We also argue that the poem can offer to the contemporary reader more than a quick laugh and an intimate look at 14th century daily life. Indeed, behind the Quadrupeds' coarse dialogues and self-exalting monologues, one can observe the poet looking decline and death in the eye, at times pessimistic and at times, more remarkably, optimistic. Further, besides the obvious political message encoded in the "hard working" herbivores' victory over the "parasitic" carnivores (after a never ending conference and a hastily described battle), this lively, most sarcastic poem sends a singularly subversive message: not through any direct critisism of the upper classes, but by constantly and skillfully overturning whatever has just been established! Finally, the poem's timelessness and universality are strengthened by the fact that, although influenced by such previous works, it is, for example, less "historical" than the "Book of Birds" (" Poulologos ") and far less "theological" than the "Physiologus".

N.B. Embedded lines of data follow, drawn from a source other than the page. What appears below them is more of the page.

/-- The symbols of the leaves strictly rise (R32 (b)). -/
theorem sym_lt_sym_buildTree {freq : Vector Word64 256} {h k : Nat} {x y : Node} (hhk : h < k)
    (hk : k < (keys freq).length) (hx : (buildTree freq)[h]? = some x)
    (hy : (buildTree freq)[k]? = some y) : x.sym.toNat < y.sym.toNat := by
  rw [getElem?_buildTree (Nat.lt_trans hhk hk)] at hx
  rw [getElem?_buildTree hk] at hy
  cases hx
  cases hy
  exact List.pairwise_iff_getElem.1 (keys_ascending freq) h k _ hk hhk

/-- Whatever the frequency map, BUILD makes a tree as R32 asks. -/
theorem treeInv_buildTree (freq : Vector Word64 256) : TreeInv (buildTree freq) := by
  by_cases h : keys freq = []
  · have hnil : buildTree freq = [] :=
      List.length_eq_zero_iff.1 (by rw [length_buildTree, h]; rfl)
    rw [hnil]
    exact treeInv_nil
  · obtain ⟨root, hF⟩ := forest_buildTree h
    exact hF.treeInv (length_buildTree freq) (List.length_pos_iff.2 h) (length_keys_le freq)
      fun _ _ _ _ => sym_lt_sym_buildTree

/-- The tree after a command is BUILD's or the one before it (R33). -/
theorem exec_nodes {i : Instr} {s t : State} (h : exec i s = .next t) :
    t.nodes = buildTree s.freq ∨ t.nodes = s.nodes := by
  by_cases hi : i = .build
  · subst hi
    rcases execBuild_cases s with ⟨-, hr⟩ | ⟨-, hr⟩ <;> cases hr.symm.trans h <;> exact .inl rfl
  · exact .inr ((exec_frame h).tree hi).1

/-- Settles O57: BUILD makes a tree from whatever state, a reset leaves the empty one, and every
other case of a step keeps the tree. -/
theorem stepKeepsTheTree : Obligations.StepKeepsTheTree := by
  intro s t hinv h
  cases step_cases h with
  | data hk => rw [hk.nodes]; exact hinv
  | command v rest i hs hd hr =>
    rcases exec_nodes hr with ht | ht <;> rw [ht]
    · exact treeInv_buildTree _
    · exact hinv
  | illegal v rest op hs ht => subst ht; exact hinv
  | clear v rest hs ht => subst ht; exact hinv
  | softReset v rest hs hv ht => subst ht; exact treeInv_nil
  | hardReset rest hs ht => subst ht; exact treeInv_nil

end Sys2Proof.Machine
end

section
/-!
PROOFS. The code table (spec/10_state.md R15): what a `CBITS` register holds of a code, the tables
written from a code map without overlaps, and the code maps of BUILD (spec/41_build.md R96) and
UNPACK (spec/43_container.md R124).
-/

namespace Sys2Proof.Machine

open Sys2Proof

/-! ### The image of a code in its register -/

/-- The bits of the integer a bit sequence spells are the bits of the sequence, last one first. -/
theorem testBit_natOfBits (c : Bits) (k : Nat) :
    (natOfBits c).testBit k = c.reverse.getD k false := by
  induction c using List.reverseRecOn generalizing k with
  | nil => simp
  | append_singleton c x ih =>
    rw [natOfBits_append_singleton, ← Nat.bit_val, List.reverse_append, List.reverse_singleton,
      List.singleton_append]
    cases k with
    | zero => exact Nat.testBit_bit_zero x _
    | succ k => rw [Nat.testBit_bit_succ, ih]; rfl

/-- The bits of a `CBITS` register that holds a code (R81). -/
theorem getLsbD_codeImage (c : Bits) (k : Nat) :
    (codeImage c).getLsbD k =
      (decide (k < 256) && (decide (256 - c.length ≤ k) &&
        c.reverse.getD (k - (256 - c.length)) false)) := by
  rw [codeImage, BitVec.getLsbD_ofNat, Nat.testBit_mul_two_pow, testBit_natOfBits]

/-- The code is read back from the top of its register. -/
theorem imageBits_codeImage {c : Bits} (h : c.length ≤ 256) :
    imageBits c.length (codeImage c) = c := by
  refine List.ext_getElem (length_imageBits _ _) fun i _ hi => ?_
  simp only [imageBits, List.getElem_map, List.getElem_range, getLsbD_codeImage]
  rw [decide_eq_true (by omega), decide_eq_true (by omega), Bool.true_and, Bool.true_and,
    List.getD_eq_getElem _ _ (by rw [List.length_reverse]; omega), List.getElem_reverse]
  congr 1
  omega

/-! ### A table written from a code map -/

/-- No entry of a code map has a code that begins another entry's. -/
def PrefixFree (codes : CodeMap) : Prop :=
  codes.Pairwise fun e f => ¬ e.2 <+: f.2 ∧ ¬ f.2 <+: e.2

The original text is available in Vassiliki Tsiouni's critical edition (based on all five manuscripts) "Paidiofrastos Diegesis ton Zoon ton Tetrapodon", Institut fuer Byzantinistik und Neugriechische Philologie der Universitaet Muenchen, 1972. In 1956 V. S. Shandrovskaja's Russian translation appeared in Vizantijskaja basnja "Rasskaz o Cetveronogih" (XIV v.), Vizantijskij Vremenik, IX (Moscow), pp. 211-249.